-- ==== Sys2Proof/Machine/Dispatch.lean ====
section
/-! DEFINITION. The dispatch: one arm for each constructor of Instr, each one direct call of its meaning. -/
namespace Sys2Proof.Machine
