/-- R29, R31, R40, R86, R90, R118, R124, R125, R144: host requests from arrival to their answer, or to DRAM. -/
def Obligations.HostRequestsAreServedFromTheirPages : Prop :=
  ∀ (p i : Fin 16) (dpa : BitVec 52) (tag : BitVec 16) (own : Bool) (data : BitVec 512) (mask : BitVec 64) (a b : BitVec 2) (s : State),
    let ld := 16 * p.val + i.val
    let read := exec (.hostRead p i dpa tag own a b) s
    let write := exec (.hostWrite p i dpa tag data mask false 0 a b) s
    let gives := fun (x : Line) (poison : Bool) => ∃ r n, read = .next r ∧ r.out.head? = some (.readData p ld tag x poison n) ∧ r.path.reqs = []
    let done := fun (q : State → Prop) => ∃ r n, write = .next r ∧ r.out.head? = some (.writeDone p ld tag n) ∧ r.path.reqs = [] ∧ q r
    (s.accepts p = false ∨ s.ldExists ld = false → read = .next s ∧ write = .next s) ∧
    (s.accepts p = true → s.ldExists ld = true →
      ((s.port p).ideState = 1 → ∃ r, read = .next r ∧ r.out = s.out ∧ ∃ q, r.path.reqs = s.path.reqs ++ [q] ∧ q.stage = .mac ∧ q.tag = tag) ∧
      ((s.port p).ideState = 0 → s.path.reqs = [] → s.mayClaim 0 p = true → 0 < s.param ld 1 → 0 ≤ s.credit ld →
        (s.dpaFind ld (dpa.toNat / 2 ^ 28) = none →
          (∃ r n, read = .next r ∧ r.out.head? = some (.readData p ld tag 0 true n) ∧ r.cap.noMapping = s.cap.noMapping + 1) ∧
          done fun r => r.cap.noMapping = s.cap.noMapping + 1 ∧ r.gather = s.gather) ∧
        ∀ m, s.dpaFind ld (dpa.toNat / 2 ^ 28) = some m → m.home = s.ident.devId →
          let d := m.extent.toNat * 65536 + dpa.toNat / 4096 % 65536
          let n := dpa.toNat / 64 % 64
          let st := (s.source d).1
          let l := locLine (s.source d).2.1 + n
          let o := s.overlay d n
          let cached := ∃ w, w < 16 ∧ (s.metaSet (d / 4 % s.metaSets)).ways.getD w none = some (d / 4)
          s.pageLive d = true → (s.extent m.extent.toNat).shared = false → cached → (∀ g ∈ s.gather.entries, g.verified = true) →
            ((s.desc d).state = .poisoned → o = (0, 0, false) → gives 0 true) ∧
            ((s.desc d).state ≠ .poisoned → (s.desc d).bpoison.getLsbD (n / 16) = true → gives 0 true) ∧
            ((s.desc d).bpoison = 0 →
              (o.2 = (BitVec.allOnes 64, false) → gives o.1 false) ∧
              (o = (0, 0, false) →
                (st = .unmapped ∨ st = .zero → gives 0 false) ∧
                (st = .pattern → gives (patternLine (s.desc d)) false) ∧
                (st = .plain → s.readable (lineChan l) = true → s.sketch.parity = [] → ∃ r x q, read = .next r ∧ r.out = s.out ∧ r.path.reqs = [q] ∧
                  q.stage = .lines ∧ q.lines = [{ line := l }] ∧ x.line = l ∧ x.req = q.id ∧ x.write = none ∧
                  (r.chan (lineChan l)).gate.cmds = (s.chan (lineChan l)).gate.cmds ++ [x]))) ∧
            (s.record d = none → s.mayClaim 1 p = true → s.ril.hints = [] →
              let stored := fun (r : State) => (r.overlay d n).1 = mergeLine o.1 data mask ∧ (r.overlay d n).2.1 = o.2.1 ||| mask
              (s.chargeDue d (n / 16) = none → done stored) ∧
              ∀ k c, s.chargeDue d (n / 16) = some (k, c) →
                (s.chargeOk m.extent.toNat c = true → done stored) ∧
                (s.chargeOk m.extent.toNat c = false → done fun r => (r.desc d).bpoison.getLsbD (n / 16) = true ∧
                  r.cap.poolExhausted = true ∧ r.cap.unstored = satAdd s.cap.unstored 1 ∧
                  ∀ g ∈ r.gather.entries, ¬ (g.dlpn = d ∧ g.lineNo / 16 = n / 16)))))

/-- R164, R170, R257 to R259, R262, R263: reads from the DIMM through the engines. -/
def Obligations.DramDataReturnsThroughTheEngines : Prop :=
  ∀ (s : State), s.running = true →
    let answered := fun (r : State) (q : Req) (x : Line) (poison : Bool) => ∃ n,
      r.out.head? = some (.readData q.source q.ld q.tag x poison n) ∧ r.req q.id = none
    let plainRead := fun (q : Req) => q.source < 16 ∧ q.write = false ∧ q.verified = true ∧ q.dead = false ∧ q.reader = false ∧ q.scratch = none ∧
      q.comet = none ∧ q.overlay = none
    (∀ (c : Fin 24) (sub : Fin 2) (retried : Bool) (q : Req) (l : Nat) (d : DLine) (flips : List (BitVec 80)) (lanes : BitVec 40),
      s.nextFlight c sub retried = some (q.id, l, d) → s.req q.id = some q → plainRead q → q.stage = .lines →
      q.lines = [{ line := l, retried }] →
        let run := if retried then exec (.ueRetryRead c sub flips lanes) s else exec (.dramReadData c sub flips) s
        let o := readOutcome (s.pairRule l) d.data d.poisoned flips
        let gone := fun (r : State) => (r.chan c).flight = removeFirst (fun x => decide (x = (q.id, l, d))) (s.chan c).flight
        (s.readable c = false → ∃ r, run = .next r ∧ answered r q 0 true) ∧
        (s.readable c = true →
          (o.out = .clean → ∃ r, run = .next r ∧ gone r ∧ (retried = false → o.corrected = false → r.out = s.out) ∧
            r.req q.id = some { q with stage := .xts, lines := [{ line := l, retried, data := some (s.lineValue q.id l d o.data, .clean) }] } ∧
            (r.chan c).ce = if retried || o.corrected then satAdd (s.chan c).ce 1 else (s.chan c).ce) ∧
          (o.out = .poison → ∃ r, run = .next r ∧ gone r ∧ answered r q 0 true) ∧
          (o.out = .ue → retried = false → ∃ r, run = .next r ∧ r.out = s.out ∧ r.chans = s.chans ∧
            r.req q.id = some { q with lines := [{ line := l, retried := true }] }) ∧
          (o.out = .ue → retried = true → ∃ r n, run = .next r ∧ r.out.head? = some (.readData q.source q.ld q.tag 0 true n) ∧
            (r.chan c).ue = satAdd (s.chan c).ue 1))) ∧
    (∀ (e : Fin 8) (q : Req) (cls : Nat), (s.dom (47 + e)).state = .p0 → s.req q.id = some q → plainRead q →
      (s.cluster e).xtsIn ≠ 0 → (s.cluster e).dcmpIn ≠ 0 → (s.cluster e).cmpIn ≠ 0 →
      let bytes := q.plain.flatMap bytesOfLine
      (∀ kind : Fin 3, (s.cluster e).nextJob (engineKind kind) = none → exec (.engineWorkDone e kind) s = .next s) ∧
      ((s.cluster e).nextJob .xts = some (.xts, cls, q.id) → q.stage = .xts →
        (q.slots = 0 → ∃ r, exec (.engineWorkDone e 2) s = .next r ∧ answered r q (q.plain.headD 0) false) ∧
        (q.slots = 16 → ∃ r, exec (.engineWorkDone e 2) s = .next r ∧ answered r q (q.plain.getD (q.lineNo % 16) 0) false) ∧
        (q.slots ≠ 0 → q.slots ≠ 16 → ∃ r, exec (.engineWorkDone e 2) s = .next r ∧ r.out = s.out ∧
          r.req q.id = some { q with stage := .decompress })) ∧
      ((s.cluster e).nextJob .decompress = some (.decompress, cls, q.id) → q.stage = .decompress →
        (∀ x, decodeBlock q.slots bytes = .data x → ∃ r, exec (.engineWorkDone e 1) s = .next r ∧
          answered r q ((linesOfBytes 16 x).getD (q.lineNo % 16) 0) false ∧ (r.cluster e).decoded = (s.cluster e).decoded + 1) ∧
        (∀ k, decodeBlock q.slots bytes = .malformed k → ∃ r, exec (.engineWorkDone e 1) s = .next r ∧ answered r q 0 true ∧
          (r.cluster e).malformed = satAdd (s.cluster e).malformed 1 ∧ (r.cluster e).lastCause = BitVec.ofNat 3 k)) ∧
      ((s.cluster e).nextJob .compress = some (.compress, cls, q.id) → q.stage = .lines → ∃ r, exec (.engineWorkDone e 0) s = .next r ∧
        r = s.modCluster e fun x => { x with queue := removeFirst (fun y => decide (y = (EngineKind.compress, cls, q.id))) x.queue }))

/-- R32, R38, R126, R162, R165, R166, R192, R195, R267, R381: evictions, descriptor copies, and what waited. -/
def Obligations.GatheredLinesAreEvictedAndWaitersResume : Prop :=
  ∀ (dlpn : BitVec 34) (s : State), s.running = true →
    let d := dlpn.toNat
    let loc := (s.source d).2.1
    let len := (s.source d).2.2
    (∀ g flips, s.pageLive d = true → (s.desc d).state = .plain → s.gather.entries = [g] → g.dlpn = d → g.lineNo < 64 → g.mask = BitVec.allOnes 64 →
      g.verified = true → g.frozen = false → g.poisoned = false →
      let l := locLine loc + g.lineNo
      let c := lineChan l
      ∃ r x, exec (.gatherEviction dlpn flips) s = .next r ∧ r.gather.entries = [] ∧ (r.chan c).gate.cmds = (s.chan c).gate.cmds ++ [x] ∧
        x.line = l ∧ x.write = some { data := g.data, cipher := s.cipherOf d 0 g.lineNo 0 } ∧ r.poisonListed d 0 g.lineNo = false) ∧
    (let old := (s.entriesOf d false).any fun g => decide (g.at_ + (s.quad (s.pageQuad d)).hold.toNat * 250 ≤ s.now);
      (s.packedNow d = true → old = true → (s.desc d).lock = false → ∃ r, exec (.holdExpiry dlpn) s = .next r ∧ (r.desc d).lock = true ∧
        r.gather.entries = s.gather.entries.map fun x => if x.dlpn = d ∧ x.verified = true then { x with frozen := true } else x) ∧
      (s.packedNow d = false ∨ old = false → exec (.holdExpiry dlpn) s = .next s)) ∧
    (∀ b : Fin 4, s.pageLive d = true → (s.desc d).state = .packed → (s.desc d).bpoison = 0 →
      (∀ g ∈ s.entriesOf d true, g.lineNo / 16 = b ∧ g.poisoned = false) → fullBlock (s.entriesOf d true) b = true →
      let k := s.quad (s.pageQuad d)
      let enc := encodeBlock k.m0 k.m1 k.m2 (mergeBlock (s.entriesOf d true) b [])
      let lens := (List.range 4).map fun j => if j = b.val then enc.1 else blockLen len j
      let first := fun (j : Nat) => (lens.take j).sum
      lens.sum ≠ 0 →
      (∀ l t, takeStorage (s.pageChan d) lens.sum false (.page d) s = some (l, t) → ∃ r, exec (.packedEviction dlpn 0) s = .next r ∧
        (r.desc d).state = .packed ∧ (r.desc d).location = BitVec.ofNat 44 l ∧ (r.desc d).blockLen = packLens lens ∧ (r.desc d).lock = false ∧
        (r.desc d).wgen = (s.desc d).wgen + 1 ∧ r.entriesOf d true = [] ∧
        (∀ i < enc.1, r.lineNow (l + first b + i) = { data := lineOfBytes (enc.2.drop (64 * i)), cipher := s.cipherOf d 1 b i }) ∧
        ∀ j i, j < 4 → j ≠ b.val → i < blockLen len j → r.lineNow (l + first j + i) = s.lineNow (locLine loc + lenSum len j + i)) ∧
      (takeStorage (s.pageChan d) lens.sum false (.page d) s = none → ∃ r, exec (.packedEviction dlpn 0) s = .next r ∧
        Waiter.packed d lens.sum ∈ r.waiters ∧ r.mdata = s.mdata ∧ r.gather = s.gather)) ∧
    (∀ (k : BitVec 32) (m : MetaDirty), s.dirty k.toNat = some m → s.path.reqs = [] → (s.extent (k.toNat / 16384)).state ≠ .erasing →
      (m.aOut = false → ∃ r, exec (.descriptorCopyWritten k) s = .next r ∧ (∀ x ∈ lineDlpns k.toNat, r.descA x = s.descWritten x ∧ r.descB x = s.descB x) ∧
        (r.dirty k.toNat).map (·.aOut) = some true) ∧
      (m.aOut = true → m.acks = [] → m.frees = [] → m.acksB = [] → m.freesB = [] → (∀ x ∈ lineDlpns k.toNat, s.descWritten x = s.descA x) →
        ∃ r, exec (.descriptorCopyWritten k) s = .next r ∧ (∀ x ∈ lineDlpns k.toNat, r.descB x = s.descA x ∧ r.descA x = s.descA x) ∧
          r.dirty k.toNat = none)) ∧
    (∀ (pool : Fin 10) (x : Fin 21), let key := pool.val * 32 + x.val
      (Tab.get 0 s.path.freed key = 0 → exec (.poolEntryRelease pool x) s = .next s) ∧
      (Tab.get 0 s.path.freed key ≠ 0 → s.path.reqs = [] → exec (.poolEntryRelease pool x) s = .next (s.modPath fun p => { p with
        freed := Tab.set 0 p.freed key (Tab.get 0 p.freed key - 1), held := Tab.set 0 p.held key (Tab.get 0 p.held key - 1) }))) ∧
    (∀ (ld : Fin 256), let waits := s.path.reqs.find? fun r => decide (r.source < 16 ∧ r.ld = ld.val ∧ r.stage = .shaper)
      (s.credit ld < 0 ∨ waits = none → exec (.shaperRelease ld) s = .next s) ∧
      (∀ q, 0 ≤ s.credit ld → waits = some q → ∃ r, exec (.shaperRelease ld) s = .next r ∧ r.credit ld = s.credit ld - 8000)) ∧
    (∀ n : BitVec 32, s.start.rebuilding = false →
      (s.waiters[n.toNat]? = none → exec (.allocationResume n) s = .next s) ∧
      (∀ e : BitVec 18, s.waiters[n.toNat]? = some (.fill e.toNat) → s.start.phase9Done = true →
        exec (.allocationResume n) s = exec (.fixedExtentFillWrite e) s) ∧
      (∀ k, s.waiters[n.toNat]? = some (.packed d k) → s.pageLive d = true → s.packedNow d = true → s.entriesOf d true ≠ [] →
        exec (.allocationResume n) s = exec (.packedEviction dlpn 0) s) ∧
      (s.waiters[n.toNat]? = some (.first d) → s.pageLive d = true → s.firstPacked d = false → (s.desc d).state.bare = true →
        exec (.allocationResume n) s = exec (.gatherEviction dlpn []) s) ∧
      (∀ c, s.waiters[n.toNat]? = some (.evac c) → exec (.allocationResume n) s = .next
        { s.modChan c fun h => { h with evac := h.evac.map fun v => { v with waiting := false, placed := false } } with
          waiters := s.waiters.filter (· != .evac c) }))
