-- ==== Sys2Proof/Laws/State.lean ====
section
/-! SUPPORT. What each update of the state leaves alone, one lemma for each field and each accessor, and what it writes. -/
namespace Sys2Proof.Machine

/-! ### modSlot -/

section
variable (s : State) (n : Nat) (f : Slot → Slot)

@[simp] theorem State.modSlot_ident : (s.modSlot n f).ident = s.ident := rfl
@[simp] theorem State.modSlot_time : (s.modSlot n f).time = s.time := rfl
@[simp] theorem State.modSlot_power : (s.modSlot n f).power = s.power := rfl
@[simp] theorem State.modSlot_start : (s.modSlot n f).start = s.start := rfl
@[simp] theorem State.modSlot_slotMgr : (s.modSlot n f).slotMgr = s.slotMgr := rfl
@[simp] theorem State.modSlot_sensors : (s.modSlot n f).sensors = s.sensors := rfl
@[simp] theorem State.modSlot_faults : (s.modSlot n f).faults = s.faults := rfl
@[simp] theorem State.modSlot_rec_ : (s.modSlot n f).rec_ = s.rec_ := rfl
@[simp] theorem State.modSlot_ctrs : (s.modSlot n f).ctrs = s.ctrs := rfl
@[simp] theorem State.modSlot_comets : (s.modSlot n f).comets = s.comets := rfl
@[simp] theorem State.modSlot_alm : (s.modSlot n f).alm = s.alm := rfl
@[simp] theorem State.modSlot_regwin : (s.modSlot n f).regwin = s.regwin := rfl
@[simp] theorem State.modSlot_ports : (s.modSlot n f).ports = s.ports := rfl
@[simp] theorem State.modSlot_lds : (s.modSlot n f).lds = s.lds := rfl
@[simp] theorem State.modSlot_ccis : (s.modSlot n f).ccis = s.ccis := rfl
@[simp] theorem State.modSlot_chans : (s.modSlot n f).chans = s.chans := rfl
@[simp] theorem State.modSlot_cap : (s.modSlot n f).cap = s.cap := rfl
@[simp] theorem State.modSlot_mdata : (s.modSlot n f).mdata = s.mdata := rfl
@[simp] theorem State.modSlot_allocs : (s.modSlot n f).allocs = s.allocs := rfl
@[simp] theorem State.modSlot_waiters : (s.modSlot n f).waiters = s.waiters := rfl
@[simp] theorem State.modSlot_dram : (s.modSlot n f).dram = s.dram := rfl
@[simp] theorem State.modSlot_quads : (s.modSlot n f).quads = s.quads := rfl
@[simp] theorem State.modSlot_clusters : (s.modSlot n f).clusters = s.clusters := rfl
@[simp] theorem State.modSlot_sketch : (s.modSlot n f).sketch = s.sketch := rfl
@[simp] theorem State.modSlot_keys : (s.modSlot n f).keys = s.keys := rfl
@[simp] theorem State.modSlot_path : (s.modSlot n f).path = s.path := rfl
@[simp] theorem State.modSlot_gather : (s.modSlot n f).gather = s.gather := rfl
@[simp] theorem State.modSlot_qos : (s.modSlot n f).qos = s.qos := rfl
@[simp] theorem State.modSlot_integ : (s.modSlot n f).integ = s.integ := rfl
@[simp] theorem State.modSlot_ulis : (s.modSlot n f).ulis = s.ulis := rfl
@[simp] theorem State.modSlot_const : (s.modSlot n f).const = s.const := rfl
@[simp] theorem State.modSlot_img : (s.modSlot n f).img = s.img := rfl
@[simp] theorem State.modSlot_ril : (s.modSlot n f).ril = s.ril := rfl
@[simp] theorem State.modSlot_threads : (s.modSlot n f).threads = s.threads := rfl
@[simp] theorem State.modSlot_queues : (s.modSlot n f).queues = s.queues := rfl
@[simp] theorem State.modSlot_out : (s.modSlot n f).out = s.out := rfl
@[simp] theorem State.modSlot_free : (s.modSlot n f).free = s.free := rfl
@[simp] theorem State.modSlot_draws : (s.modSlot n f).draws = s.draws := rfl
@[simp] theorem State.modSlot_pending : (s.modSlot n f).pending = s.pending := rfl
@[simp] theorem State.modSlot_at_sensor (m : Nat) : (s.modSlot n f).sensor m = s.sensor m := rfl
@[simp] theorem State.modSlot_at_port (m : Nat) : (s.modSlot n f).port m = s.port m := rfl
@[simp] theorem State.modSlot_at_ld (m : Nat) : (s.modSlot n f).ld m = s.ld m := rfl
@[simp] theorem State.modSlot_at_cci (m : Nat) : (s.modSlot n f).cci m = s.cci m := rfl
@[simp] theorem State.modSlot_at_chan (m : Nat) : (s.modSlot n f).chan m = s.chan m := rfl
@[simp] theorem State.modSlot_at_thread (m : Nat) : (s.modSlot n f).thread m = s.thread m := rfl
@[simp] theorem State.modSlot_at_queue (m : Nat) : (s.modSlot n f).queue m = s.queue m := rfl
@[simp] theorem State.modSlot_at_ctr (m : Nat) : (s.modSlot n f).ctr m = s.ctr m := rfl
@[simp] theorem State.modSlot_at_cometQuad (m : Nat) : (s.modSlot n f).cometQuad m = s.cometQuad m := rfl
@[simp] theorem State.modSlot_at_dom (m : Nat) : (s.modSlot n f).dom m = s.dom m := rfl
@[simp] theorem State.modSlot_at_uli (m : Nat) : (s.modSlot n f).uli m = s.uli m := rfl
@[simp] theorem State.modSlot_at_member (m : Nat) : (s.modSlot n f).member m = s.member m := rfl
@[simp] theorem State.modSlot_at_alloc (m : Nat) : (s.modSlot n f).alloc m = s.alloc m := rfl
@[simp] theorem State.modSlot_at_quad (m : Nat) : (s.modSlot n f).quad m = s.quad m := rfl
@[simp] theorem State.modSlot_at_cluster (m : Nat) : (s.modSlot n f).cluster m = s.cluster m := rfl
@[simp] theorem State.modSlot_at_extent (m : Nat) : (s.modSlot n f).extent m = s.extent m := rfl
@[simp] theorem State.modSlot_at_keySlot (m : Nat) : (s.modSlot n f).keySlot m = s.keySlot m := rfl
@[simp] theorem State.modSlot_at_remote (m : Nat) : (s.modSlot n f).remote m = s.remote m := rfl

========

» **REQUIRED ACTION**:
Only lines holding "malformed" are wanted; copy all of them from the listing.

» **TASK SOLUTION**:
        (∀ k, decodeBlock q.slots bytes = .malformed k → ∃ r, exec (.engineWorkDone e 1) s = .next r ∧ answered r q 0 true ∧
          (r.cluster e).malformed = satAdd (s.cluster e).malformed 1 ∧ (r.cluster e).lastCause = BitVec.ofNat 3 k)) ∧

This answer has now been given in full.